Copy the lines word for word. Begin at the line that contains "let s := s.rs" and end with the final line of the data.

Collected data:
-- -- --
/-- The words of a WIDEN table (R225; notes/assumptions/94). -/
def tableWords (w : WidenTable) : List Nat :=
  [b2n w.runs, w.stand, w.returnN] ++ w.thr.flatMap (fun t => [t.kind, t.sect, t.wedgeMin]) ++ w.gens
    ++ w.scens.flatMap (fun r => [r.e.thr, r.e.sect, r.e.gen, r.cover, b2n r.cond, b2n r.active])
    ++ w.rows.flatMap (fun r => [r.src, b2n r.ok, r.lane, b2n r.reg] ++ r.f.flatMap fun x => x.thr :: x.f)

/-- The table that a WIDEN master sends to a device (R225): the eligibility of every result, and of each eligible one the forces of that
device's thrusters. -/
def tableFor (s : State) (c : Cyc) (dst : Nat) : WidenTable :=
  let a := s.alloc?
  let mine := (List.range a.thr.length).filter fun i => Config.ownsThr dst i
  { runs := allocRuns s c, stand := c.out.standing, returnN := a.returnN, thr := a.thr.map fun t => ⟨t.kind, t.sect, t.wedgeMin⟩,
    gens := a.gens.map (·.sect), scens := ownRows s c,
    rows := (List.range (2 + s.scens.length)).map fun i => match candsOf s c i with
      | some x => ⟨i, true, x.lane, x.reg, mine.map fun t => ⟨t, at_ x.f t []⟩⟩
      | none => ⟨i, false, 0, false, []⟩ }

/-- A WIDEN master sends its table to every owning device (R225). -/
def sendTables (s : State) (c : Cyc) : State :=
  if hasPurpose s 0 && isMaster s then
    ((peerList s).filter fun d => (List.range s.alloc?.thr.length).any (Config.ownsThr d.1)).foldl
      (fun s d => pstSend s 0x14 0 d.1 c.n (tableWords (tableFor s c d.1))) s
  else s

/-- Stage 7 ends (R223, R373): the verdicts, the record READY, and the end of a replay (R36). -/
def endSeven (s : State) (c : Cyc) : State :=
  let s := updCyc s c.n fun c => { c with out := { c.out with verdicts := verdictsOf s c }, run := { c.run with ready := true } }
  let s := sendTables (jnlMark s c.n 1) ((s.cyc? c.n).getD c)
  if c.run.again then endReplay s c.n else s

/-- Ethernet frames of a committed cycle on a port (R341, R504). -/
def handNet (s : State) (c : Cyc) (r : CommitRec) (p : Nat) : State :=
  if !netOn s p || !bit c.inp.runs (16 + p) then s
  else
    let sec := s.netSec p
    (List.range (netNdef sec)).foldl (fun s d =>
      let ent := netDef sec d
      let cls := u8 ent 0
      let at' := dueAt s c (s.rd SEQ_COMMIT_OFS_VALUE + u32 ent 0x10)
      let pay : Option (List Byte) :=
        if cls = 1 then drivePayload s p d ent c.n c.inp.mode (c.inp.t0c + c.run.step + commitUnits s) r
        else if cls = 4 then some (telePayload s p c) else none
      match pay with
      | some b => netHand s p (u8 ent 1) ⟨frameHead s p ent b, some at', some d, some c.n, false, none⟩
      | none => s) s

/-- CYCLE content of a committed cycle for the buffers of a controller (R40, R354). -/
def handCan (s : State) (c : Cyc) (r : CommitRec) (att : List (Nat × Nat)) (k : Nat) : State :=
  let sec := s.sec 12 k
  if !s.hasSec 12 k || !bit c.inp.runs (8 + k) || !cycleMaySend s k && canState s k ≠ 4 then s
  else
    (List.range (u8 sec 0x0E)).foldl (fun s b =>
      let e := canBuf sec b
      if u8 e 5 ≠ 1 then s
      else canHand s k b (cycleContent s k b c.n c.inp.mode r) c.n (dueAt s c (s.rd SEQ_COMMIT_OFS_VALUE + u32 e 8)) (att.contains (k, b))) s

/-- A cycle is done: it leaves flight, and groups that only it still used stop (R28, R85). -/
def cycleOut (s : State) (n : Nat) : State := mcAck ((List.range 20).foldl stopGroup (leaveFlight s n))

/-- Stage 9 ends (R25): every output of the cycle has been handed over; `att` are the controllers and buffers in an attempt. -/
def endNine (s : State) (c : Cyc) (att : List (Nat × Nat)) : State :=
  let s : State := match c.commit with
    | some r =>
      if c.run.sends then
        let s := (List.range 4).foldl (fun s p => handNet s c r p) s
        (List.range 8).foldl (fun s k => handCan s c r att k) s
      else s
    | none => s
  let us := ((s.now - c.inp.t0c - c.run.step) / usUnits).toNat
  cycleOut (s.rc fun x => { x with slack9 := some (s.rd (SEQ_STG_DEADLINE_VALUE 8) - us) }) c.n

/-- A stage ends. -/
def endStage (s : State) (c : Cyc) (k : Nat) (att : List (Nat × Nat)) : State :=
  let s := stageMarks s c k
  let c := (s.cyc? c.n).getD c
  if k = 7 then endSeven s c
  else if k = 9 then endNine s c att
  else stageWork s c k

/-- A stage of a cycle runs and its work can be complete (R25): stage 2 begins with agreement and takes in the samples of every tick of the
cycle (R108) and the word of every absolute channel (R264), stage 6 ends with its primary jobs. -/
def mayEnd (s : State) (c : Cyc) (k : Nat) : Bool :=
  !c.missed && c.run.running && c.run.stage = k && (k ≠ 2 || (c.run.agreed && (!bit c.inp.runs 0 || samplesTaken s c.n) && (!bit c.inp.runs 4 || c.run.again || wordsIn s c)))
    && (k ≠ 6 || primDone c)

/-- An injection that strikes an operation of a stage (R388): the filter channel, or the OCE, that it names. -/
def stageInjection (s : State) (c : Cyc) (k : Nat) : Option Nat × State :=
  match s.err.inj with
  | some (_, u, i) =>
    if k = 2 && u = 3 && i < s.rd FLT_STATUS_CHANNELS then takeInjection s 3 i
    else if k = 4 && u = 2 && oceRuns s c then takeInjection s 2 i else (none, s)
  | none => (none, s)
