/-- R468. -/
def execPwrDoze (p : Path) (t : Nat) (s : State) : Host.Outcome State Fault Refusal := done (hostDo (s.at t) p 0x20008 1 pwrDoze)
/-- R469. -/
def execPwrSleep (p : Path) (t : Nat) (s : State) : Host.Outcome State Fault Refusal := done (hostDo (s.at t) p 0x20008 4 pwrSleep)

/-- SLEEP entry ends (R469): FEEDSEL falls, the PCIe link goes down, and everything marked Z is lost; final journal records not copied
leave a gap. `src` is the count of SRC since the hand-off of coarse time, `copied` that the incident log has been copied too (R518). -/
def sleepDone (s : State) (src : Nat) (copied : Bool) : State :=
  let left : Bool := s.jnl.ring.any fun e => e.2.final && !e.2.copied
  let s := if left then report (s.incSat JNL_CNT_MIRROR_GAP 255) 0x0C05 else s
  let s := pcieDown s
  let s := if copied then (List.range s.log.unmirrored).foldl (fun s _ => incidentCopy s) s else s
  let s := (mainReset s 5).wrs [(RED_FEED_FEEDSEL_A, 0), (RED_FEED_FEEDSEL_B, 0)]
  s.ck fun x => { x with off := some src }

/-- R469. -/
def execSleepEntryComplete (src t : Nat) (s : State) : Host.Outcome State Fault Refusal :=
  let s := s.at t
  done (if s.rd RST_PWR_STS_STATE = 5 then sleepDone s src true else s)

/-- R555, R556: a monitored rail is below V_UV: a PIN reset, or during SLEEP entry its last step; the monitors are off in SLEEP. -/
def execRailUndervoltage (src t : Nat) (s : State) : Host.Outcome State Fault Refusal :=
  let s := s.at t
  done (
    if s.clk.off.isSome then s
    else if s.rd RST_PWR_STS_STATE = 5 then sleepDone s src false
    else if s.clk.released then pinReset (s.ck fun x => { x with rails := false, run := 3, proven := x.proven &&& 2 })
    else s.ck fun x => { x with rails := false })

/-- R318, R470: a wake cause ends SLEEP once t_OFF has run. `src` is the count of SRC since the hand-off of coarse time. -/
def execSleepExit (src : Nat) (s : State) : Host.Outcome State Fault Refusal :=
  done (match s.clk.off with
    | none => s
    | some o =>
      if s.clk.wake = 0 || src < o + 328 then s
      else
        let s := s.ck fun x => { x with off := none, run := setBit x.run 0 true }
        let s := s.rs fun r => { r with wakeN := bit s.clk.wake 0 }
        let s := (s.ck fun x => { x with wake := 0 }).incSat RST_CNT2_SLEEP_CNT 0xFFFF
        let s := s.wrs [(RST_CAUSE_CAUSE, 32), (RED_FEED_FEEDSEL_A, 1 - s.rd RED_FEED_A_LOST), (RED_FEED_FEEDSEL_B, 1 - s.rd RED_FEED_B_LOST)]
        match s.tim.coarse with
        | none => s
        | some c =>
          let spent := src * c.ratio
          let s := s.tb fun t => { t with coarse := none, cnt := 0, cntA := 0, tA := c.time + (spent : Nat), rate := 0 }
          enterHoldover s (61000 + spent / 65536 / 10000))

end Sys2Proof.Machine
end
-- -- --
Written response:
        let s := s.rs fun r => { r with wakeN := bit s.clk.wake 0 }
        let s := (s.ck fun x => { x with wake := 0 }).incSat RST_CNT2_SLEEP_CNT 0xFFFF
        let s := s.wrs [(RST_CAUSE_CAUSE, 32), (RED_FEED_FEEDSEL_A, 1 - s.rd RED_FEED_A_LOST), (RED_FEED_FEEDSEL_B, 1 - s.rd RED_FEED_B_LOST)]
        match s.tim.coarse with
        | none => s
        | some c =>
          let spent := src * c.ratio
          let s := s.tb fun t => { t with coarse := none, cnt := 0, cntA := 0, tA := c.time + (spent : Nat), rate := 0 }
          enterHoldover s (61000 + spent / 65536 / 10000))

end Sys2Proof.Machine
end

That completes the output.